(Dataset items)
================
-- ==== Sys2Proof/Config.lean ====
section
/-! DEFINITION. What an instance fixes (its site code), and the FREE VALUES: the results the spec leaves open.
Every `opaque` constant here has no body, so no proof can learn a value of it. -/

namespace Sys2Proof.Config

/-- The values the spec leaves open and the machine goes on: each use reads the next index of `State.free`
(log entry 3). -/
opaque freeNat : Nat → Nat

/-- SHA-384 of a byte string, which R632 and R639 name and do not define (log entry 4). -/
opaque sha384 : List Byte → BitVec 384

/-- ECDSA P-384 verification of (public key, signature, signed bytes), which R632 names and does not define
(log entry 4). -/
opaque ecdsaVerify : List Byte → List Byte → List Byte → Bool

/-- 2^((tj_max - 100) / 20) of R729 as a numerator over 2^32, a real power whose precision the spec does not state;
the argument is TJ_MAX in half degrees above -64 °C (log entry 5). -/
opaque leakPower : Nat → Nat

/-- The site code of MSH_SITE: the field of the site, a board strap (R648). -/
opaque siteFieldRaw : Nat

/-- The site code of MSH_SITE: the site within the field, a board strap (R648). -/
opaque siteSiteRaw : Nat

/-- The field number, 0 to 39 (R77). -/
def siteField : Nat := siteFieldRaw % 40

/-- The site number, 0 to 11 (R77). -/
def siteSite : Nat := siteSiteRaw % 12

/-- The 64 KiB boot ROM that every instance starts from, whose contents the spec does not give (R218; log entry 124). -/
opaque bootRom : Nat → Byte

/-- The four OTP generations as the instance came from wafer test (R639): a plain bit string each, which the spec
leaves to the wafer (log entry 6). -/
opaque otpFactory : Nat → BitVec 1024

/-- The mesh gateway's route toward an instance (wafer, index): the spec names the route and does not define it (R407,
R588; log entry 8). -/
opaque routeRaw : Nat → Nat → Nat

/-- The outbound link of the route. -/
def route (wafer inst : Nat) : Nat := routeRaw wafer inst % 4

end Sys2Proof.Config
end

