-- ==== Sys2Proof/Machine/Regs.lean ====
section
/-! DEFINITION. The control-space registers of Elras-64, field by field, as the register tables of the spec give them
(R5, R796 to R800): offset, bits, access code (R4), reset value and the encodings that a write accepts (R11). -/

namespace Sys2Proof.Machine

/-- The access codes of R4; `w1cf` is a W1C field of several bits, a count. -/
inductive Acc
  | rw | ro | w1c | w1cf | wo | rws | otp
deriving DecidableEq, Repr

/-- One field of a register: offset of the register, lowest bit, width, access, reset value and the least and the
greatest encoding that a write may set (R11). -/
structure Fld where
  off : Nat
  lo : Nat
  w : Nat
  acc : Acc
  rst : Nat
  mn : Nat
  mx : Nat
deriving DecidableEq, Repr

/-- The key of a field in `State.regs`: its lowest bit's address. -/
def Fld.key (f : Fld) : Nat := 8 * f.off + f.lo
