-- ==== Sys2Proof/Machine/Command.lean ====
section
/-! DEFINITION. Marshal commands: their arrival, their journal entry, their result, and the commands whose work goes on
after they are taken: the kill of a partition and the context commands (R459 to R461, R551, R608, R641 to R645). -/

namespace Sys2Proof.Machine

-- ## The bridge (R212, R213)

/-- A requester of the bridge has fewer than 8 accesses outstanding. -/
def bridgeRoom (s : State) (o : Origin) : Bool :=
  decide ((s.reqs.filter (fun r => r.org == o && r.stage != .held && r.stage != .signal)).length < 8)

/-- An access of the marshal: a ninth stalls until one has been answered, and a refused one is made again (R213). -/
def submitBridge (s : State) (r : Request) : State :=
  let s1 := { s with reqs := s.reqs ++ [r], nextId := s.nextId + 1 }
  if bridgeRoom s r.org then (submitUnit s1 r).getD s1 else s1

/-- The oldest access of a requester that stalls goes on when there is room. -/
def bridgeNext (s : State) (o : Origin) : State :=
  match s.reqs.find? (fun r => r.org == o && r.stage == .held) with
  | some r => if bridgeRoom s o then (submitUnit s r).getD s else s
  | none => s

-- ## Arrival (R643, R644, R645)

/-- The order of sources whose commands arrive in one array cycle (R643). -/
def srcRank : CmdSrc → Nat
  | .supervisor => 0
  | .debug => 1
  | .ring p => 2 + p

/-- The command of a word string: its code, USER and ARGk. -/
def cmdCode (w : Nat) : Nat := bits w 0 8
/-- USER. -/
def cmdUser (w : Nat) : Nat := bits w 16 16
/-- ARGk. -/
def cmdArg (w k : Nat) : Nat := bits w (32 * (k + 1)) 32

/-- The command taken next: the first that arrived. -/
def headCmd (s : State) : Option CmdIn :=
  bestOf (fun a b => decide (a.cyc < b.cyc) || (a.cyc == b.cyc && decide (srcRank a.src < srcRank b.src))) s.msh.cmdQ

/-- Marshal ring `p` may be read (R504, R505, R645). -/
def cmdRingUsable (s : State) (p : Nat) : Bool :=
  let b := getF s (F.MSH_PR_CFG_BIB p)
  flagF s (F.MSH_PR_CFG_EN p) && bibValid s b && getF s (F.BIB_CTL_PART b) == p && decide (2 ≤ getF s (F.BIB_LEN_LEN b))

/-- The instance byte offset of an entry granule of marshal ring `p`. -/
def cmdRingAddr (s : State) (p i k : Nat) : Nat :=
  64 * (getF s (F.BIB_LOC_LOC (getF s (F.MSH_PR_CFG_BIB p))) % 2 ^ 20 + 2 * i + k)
================
Please reproduce the lines from the line with "cycle (R643). -/" to the line with "def headCmd (s", both ends included, exactly as they appear above.

/-- The order of sources whose commands arrive in one array cycle (R643). -/
def srcRank : CmdSrc → Nat
  | .supervisor => 0
  | .debug => 1
  | .ring p => 2 + p

/-- The command of a word string: its code, USER and ARGk. -/
def cmdCode (w : Nat) : Nat := bits w 0 8
/-- USER. -/
def cmdUser (w : Nat) : Nat := bits w 16 16
/-- ARGk. -/
def cmdArg (w k : Nat) : Nat := bits w (32 * (k + 1)) 32

/-- The command taken next: the first that arrived. -/
def headCmd (s : State) : Option CmdIn :=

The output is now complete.